Remembering these words made Marcus crave back road. He needed to see the desert in daylight. According to the map, Big Bend National Park was nearby. A short hike would feel good after all those days driving. He was headed back to the hotel to fetch his truck when he spotted a park ranger coming out of the TransPecos Bank.

Marcus's long-standing admiration of park rangers had peaked when he'd briefly been one himself. Well, sort of—he neither wore a khaki uniform nor drew a pension from state or government, but he was stationed there at the center to answer the questions, however idiotic, his visitors asked about the local flora. Who better to ask about a hike than a park ranger?

The man was halfway into his vehicle when Marcus hailed him from the middle of the street.

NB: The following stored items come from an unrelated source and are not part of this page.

-- ==== Sys2Proof/Laws/Storage.lean ====
section
/-! SUPPORT. Reading a register after a write, the widths, the address map, and the FIFOs' well-formedness. -/

namespace Sys2Proof.Machine

theorem bank0_bytes_length (b : Bank0) (r : Reg0) (h : r ≠ .status) :
    (b.bytes r).length = width0 r := by
  cases r <;> first | rfl | exact absurd rfl h

theorem bank1_bytes_length (b : Bank1) (r : Reg1) : (b.bytes r).length = width1 r := by
  cases r <;> rfl

theorem bank0_bytes_setBytes_same (b : Bank0) (r : Reg0) (f : Nat → Byte) (h : r ≠ .status) :
    (b.setBytes r f).bytes r = (List.range (width0 r)).map f := by
  cases r <;> first | rfl | exact absurd rfl h

theorem bank0_bytes_setBytes_other (b : Bank0) {r r' : Reg0} (f : Nat → Byte) (h : r' ≠ r) :
    (b.setBytes r f).bytes r' = b.bytes r' := by
  cases r <;> cases r' <;> first | rfl | exact absurd rfl h

theorem bank1_bytes_setBytes_same (b : Bank1) (r : Reg1) (f : Nat → Byte) :
    (b.setBytes r f).bytes r = (List.range (width1 r)).map f := by
  cases r <;> rfl

theorem bank1_bytes_setBytes_other (b : Bank1) {r r' : Reg1} (f : Nat → Byte) (h : r' ≠ r) :
    (b.setBytes r f).bytes r' = b.bytes r' := by
  cases r <;> cases r' <;> first | rfl | exact absurd rfl h

theorem mem_allReg0 (r : Reg0) : r ∈ allReg0 := by cases r <;> decide

/-- What reg0At finds is at that address. -/
theorem addr0_of_reg0At {l : Layout} {a : BitVec 5} {r : Reg0} (h : reg0At l a = some r) :
    addr0 l r = a := by
  have := List.find?_some h
  simpa using this

/-- In an admissible layout every register is found at its address. -/
theorem reg0At_addr0 {l : Layout} (hl : layoutOk l = true) (r : Reg0) :
    reg0At l (addr0 l r) = some r := by
  have hnd : (allReg0.map (addr0 l)).Nodup := by
    simp only [layoutOk, Bool.and_eq_true, decide_eq_true_eq] at hl
    exact hl.1.1.1.1.1
  cases h : reg0At l (addr0 l r) with
  | none =>
    have := List.find?_eq_none.mp h r (mem_allReg0 r)
    simp at this
  | some r' =>
    have := addr0_of_reg0At h
    exact congrArg some (List.inj_on_of_nodup_map hnd (mem_allReg0 r') (mem_allReg0 r) this)

@[simp] theorem reg0At_status (l : Layout) : reg0At l 0x07#5 = some .status := by
  simp [reg0At, allReg0, addr0]

@[simp] theorem reg0At_feature (l : Layout) : reg0At l 0x1D#5 = some .feature := by
  simp [reg0At, allReg0, addr0]

theorem txFifoOfDraw_ok (depth : Nat) (raw : List (List Byte × Option Pipe)) :
    txFifoOk depth (txFifoOfDraw depth raw) = true := by
  simp only [txFifoOk, txFifoOfDraw, List.length_map, Bool.and_eq_true, decide_eq_true_eq,
    List.all_eq_true, List.mem_map]
  refine ⟨List.length_take_le _ _, ?_⟩
  rintro _ ⟨e, he, rfl⟩
  exact (List.mem_filter.mp (List.mem_of_mem_take he)).2

theorem rxFifoOfDraw_ok (depth : Nat) (raw : List (Pipe × List Byte)) :
    rxFifoOk depth (rxFifoOfDraw depth raw) = true := by
  simp only [rxFifoOk, rxFifoOfDraw, List.length_map, Bool.and_eq_true, decide_eq_true_eq,
    List.all_eq_true, List.mem_map]
  refine ⟨List.length_take_le _ _, ?_⟩
  rintro _ ⟨e, he, rfl⟩
  exact (List.mem_filter.mp (List.mem_of_mem_take he)).2

/-- Every well-formed TX FIFO is the draw of itself, so a draw leaves every one of them possible. -/
theorem txFifoOfDraw_self {depth : Nat} {f : List TxEntry} (h : txFifoOk depth f = true) :
    txFifoOfDraw depth (f.map (fun e => (e.data, e.ack))) = f := by
  simp only [txFifoOk, Bool.and_eq_true, decide_eq_true_eq, List.all_eq_true] at h
  have hf : (f.map (fun e => (e.data, e.ack))).filter (fun e => payloadOk e.1)
      = f.map (fun e => (e.data, e.ack)) := by
    rw [List.filter_eq_self]
    rintro _ he
    obtain ⟨e, he', rfl⟩ := List.mem_map.mp he
    exact h.2 e he'
  rw [txFifoOfDraw, hf, List.take_of_length_le (by simpa using h.1), List.map_map]
  exact List.map_id' f

/-- Every well-formed RX FIFO is the draw of itself. -/
theorem rxFifoOfDraw_self {depth : Nat} {f : List RxEntry} (h : rxFifoOk depth f = true) :
    rxFifoOfDraw depth (f.map (fun e => (e.pipe, e.data))) = f := by
  simp only [rxFifoOk, Bool.and_eq_true, decide_eq_true_eq, List.all_eq_true] at h
  have hf : (f.map (fun e => (e.pipe, e.data))).filter (fun e => payloadOk e.2)
      = f.map (fun e => (e.pipe, e.data)) := by
    rw [List.filter_eq_self]
    rintro _ he
    obtain ⟨e, he', rfl⟩ := List.mem_map.mp he
    exact h.2 e he'
  rw [rxFifoOfDraw, hf, List.take_of_length_le (by simpa using h.1), List.map_map]
  exact List.map_id' f

/-- A read of payload bytes leaves every entry with 1 to 32 bytes (rule R58). -/
theorem rxConsume_keeps_ok {depth k : Nat} {pop : RxPop} {f : List RxEntry}
    (h : rxFifoOk depth f = true) : rxFifoOk depth (rxConsume pop k f) = true := by
  cases f with
  | nil => exact h
  | cons e rest =>
    have tail : rxFifoOk depth rest = true := by
      simp only [rxFifoOk, List.length_cons, List.all_cons, Bool.and_eq_true, decide_eq_true_eq] at h ⊢
      exact ⟨by omega, h.2.2⟩
    unfold rxConsume
    split_ifs
    · exact h
    · cases pop
      · simp only
        split_ifs with hk
        · exact tail
        · simp only [rxFifoOk, List.length_cons, List.all_cons, Bool.and_eq_true, decide_eq_true_eq,
            payloadOk, List.length_drop] at h ⊢
          exact ⟨h.1, ⟨by omega, by omega⟩, h.2.2⟩
      · exact tail

/-- What txPush can answer (rule R241). -/
theorem txPush_ok {b b' : Block} {data : List Byte} {ack : Option Pipe}
    (h : txPush b data ack = .ok b') :
    payloadOk data = true ∧ b.txf.length ≠ b.cfg.txDepth
      ∧ b' = { b with txf := b.txf ++ [{ data := data, ack := ack }] } := by
  unfold txPush at h
  split_ifs at h with h1 h2
  refine ⟨?_, h2, (Except.ok.inj h).symm⟩
  simp only [payloadOk, Bool.and_eq_true, decide_eq_true_eq]
  omega

/-- A pushed payload leaves the TX FIFO well-formed. -/
theorem txPush_keeps_ok {b b' : Block} {data : List Byte} {ack : Option Pipe}
    (hb : txFifoOk b.cfg.txDepth b.txf = true) (h : txPush b data ack = .ok b') :
    txFifoOk b.cfg.txDepth b'.txf = true := by
  obtain ⟨hp, hn, rfl⟩ := txPush_ok h
  simp only [txFifoOk, List.length_append, List.length_cons, List.length_nil, List.all_append,
    List.all_cons, List.all_nil, Bool.and_true, Bool.and_eq_true, decide_eq_true_eq] at hb ⊢
  exact ⟨by omega, hb.2, hp⟩

end Sys2Proof.Machine
end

“Excuse me,” said Marcus. “I'm assuming you work down in the park?” Marcus knew enough not to call it by its full, proper name, having visited enough parks on his fact-finding road trip to know that employees and locals always referred to Yellowstone or Great Smoky Mountains as “the park.”

The man nodded. He looked to be about thirty. He had his keys in his hand, his other hand on the door of his truck. Marcus attributed his standoffishness to the fact that he'd just come out of a bank. Terrible places run by crooks. He was about to say so to the ranger but remembered his John Waters comment to the desk clerk and thought that, now that he was among people again, he best stick to business instead of trying to come across as funny or conspiratorial.

“I'm just here for a few days. You wouldn't happen to know of a day hike down in the park, or anywhere around here, that would not prove too strenuous for a man who has been living at sea level for the last decade?”

“Where you coming from?” asked the ranger. He relaxed a bit, put his keys in his pocket, but still seemed a little curt, as if it should have been obvious to Marcus that he was off the clock.